Every line in the records below that holds "decide" must be identified and copied.
*** SOURCE MATERIAL ***
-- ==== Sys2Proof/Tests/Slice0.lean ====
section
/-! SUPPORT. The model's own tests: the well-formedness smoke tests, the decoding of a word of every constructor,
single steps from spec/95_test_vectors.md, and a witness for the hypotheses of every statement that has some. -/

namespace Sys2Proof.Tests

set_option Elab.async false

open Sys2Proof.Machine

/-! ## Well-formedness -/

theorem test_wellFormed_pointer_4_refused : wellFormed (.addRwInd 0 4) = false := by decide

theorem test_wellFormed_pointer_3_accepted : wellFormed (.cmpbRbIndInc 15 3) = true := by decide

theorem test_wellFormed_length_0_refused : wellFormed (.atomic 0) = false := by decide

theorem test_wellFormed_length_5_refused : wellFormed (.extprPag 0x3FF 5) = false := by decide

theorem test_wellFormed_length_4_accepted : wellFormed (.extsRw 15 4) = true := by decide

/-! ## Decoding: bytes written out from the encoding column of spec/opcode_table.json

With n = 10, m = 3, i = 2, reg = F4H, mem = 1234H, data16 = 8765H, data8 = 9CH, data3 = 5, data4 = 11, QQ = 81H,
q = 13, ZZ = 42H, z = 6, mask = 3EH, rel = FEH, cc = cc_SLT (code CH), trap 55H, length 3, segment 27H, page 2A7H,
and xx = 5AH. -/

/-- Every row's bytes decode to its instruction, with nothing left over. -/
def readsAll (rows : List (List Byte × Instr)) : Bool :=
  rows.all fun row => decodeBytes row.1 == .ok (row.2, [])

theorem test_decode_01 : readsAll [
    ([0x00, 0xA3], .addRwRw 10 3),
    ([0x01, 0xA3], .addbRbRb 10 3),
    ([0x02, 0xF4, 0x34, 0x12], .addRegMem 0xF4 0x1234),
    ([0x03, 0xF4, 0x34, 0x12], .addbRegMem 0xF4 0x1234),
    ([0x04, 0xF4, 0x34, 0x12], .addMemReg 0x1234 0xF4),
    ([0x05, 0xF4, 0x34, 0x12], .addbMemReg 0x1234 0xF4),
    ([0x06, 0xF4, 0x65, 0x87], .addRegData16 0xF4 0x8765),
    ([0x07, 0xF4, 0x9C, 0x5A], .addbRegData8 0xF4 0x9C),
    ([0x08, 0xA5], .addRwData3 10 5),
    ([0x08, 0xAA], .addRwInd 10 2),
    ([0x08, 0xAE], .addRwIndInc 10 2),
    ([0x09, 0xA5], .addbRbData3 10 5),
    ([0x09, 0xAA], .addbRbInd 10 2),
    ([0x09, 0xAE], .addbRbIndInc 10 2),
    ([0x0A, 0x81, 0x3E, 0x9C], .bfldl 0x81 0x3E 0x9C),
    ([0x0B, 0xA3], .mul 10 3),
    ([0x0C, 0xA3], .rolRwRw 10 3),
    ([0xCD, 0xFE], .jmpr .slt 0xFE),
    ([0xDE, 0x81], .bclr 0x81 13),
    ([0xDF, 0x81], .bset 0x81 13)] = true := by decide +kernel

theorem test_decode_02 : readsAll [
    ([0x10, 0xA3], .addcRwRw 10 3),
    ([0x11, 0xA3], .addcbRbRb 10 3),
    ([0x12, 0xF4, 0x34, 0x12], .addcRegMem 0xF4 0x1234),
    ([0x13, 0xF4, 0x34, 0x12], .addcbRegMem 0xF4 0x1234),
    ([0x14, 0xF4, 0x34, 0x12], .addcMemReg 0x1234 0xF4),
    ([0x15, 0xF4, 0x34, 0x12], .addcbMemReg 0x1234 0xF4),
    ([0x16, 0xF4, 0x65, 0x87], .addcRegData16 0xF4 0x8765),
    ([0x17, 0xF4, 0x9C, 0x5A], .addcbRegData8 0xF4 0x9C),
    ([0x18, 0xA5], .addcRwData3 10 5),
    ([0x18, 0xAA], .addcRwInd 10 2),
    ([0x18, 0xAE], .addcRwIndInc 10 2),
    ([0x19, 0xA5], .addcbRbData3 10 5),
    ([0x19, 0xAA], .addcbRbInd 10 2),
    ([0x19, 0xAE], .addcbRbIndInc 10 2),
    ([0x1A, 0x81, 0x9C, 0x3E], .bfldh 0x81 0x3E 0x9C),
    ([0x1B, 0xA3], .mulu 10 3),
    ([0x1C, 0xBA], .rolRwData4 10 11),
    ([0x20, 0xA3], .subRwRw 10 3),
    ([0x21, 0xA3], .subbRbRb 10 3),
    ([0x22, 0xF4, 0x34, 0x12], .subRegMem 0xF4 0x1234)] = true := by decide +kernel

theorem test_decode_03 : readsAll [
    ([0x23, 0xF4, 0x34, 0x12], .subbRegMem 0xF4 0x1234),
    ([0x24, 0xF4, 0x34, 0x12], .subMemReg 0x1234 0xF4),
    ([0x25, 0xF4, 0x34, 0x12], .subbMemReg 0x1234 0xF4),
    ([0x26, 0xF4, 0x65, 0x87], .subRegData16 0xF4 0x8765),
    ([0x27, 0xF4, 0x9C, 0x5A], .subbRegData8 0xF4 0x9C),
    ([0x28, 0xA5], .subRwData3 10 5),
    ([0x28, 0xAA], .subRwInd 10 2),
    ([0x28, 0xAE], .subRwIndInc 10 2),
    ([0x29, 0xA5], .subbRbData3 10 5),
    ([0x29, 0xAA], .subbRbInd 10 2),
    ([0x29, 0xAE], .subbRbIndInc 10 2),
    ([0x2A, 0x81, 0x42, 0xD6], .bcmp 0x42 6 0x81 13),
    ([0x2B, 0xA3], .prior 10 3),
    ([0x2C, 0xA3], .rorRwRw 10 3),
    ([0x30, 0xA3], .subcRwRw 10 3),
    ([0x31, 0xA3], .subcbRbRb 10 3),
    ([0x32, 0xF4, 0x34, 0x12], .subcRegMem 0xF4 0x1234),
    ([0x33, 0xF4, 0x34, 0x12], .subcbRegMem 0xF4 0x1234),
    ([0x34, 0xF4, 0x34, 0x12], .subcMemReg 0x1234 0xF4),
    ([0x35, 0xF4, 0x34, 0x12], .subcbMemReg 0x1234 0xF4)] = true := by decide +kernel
*** End of SOURCE MATERIAL ***
▶ RESPONSE TO THIS EXERCISE
theorem test_wellFormed_pointer_4_refused : wellFormed (.addRwInd 0 4) = false := by decide
theorem test_wellFormed_pointer_3_accepted : wellFormed (.cmpbRbIndInc 15 3) = true := by decide
theorem test_wellFormed_length_0_refused : wellFormed (.atomic 0) = false := by decide
theorem test_wellFormed_length_5_refused : wellFormed (.extprPag 0x3FF 5) = false := by decide
theorem test_wellFormed_length_4_accepted : wellFormed (.extsRw 15 4) = true := by decide
    ([0xDF, 0x81], .bset 0x81 13)] = true := by decide +kernel
    ([0x22, 0xF4, 0x34, 0x12], .subRegMem 0xF4 0x1234)] = true := by decide +kernel
    ([0x35, 0xF4, 0x34, 0x12], .subcbMemReg 0x1234 0xF4)] = true := by decide +kernel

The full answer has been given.